Go to the “Knowledge” tab. This is where you’ll set up everything and add your new embeddings. Make sure you have selected an environment in the top select, or the button will be blocked until you do so.
Manual
The simplest way to create a new embedding is to do it manually. Click the green “+” button or the “Create New” option under Build Knowledge, and a new modal will appear.
From there, set a title and fill in the content. The behavior and type fields will be locked to “context” and “manual”, since that’s the mode you’re currently using.
The Title is not part of the embedding itself. It’s only there to help you manage and organize your entries more easily. If you want the title to be included in the actual embedded data, you’ll need to also add it manually inside the Content field.
Embeddings based on Posts
AI Engine includes built-in tools to help you generate embeddings based on your WordPress posts. This includes automatic synchronization when posts are modified and automatic deletion of embeddings when posts are deleted.
You can also choose a specific post type to use for embedding sync. This gives you flexibility, you can create a custom post type (CPT) specifically dedicated to embeddings. This way, you can design advanced behaviors tailored to your content structure, using embeddings that are cleanly separated from your regular content. This setup is especially useful if you’re aiming to create dynamic interactions or content-aware chatbots.
In the right-hand section, under Environment, open the Sync tab and click “Enable Sync”. Then confirm by clicking “Use Current Environment” to sync the environment currently open in the Knowledge tab.
You’re done! All the post types listed here will now be synced automatically. If you encounter any issues with the sync, please check the documentation for troubleshooting steps.
You can also do that manually, without the sync, by using the “Push All” button and selecting a post type; this will go through all the posts from that post type and create embeddings based on their content. If the sync is not enabled, then it’s just like manual embeddings; if the sync is enabled, they will also auto-update.
Advanced Sync Behaviors
You can enable Expert Mode to get more control over how your posts sync.
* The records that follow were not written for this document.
-- ==== Sys2Proof/Machine/Shelf.lean ====
section
/-!
DEFINITION. The shelf at work (ch. 12): write points, reads with LDPC on demand, sort, retirement, the inventory record,
and its start-up.
-/

namespace Sys2Proof.Machine

open Sys2Proof

def pgSH (c : Nat) : Nat := pgMEDIA (16 + c)
/-- MEDIAn.ERR_CNT counts of a shelf channel (ERR_SEL). -/
def State.shErr (lun sel n : Nat) (s : State) : State := s.bump (ofsOf (pgSH (lunChan lun)) 0x54) sel n

/-- SRET_SEL value of a location (kind 4 locator): a plane, or the whole LUN. -/
def sretLocator (lun plane : Nat) (whole : Bool) : Nat :=
  lunChan lun + (lunTarget lun % 8) * 2 ^ 8 + (lun % 4) * 2 ^ 12 + (if whole then 2 ^ 19 else plane * 2 ^ 16)

/-- Slate owner of a log's writes, and of its sort (Table — Shelf operation owners). -/
def logOwner (log : Nat) (mnt : Bool) : Nat := if log < 128 then log else if mnt then ownMnt else ownOpen

def State.noteLast (lun block : Nat) (s : State) : State :=
  let t := s.shTarget (lunTarget lun)
  { s with shelf := { s.shelf with chans := mapUpd (fun _ => {}) (lunChan lun) (fun (c : ShCh) => { c with last := (lunTarget lun % 8, lun % 4, block % max 1 t.planes, block) }) s.shelf.chans } }

def State.shFlush (s : State) : Nat := s.regF (pgMEDIA 16) 0x100 15 8
def State.suspMax (s : State) : Nat := s.regF (pgMEDIA 16) 0x100 19 16
def State.sortLow (s : State) : Nat := s.regF (pgMEDIA 16) 0x104 7 0
def State.sortHigh (s : State) : Nat := max (s.regF (pgMEDIA 16) 0x104 15 8) s.sortLow
def State.wlSpread (s : State) : Nat := s.regF (pgMEDIA 16) 0x104 31 16
def State.retireLvl (s : State) : Nat := s.regF (pgMEDIA 16) 0x108 3 0

/-! ### Block retirement (R550, R551) -/

/-- Advise a LUN or plane of which more than 2 percent of the blocks are retired. -/
def State.adviseLun (k : Nat) (s : State) : State :=
  let t := s.shTarget (lunTarget k)
  let bad := (List.range t.blocks).filter fun b => (s.shBlock k b).use == 4
  let one := fun (bit plane : Nat) (whole : Bool) (due : Bool) (s : State) =>
    if due && !(s.shLun k).advised.testBit bit then
      ((s.updLun k fun l => { l with advised := l.advised ||| 2 ^ bit }).setEvt (pgSH (lunChan k)) 5).retireAdvice 4 0 (sretLocator k plane whole) (pgSH (lunChan k))
    else s
  let s1 := one 8 0 true (decide (t.blocks * 2 < bad.length * 100)) s
  forEach (List.range t.planes) (fun p s => one p p false (decide (t.bpp * 2 < (bad.filter fun b => b % t.planes == p).length * 100)) s) s1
Within this mode, you can turn on “Rewrite Content”, which forces the embedding to be rewritten every time a sync is triggered, even if the post content itself hasn’t changed.
This is useful if some of your content comes from custom fields (like ACF) or third-party builders, since that data might not be part of the main post body. The Content Parser addon will update its written data when this option is enabled.
Embeddings based on PDF
To create embeddings from a PDF file, go to the Build Knowledge section on the right side of the Knowledge tab and click the “Upload PDF” button. You can then follow the step-by-step process to create embeddings.
OpenAI Vector Store
First, make sure you understand what embeddings are and what they’re used for. Please read this documentation to get a clear overview of the concept.
1. Go to the “Dashboard” of AI Engine:
2. Enable the “Knowledge” option to display the “Knowledge” tab for later :
3. Go to Settings > Knowledge and make a new Environment with the type “OpenAI Vector Store“.
4. Let’s go to the OpenAI API platform where we will be able to create our new vector store.
5. Click the “Create” and configure based on your preferences.
6. Copy the “ID” and set it to AI Engine settings.
7. Select the Vector Store in your chatbot settings.
If you get this message, this is either because you did not select any environment for this vector store, or the environment is not the same as the chatbot you are trying to use right now. For this, go to the environment settings again and choose the right environment.
7.b. Select an OpenAI environment.
8a. Add files to your Vector Store. Vector Stores are entirely configurable on the OpenAI API platform, so if you want to modify it, add files, or remove files, there’s nothing to do in AI Engine after this point. Now, everything will happen on OpenAI, and your chatbot will query this vector store remotely.
8b. You can also use the Knowledge tab to add vectorized data as you would with a normal vector database like Pinecone. This includes syncing all of your posts automatically inside your vector store.
9. Ask about the files in your chatbot.
Qdrant
This documentation has not been written yet.
Chroma
First, make sure you understand what embeddings are and what they’re used for. Please read this documentation to get a clear overview of the concept.
Go to the “Dashboard” of AI Engine:
Enable the “Knowledge” option to display the “Knowledge” tab:
You should now see a new tab called “Knowledge”. This is where you’ll manage all your embeddings within AI Engine.
From this tab, you can create, upload, organize, and maintain your knowledge bases.
Now you’ll need to create (if you haven’t already) and link your Chroma account and environments with AI Engine.
Click here to create your Chroma account and you’ll receive a $5 free gift from the AI Engine team. 🎉
Let’s create a new database for your embeddings. Simply click the “Create Database” button.
Once your database is created, you’ll be prompted to select a data source, but don’t worry, you’re already done for AI Engine. You can now go back to WordPress.
Before leaving Chroma, though, make sure to copy your API key as you’ll need it to connect AI Engine to Chroma.
Go back to the main dashboard by clicking your name in the top-left corner, or go directly to Chroma. Then navigate to Settings → API Keys → Create to generate your API key.
Go back to WordPress, then copy your API key and paste it in AI Engine.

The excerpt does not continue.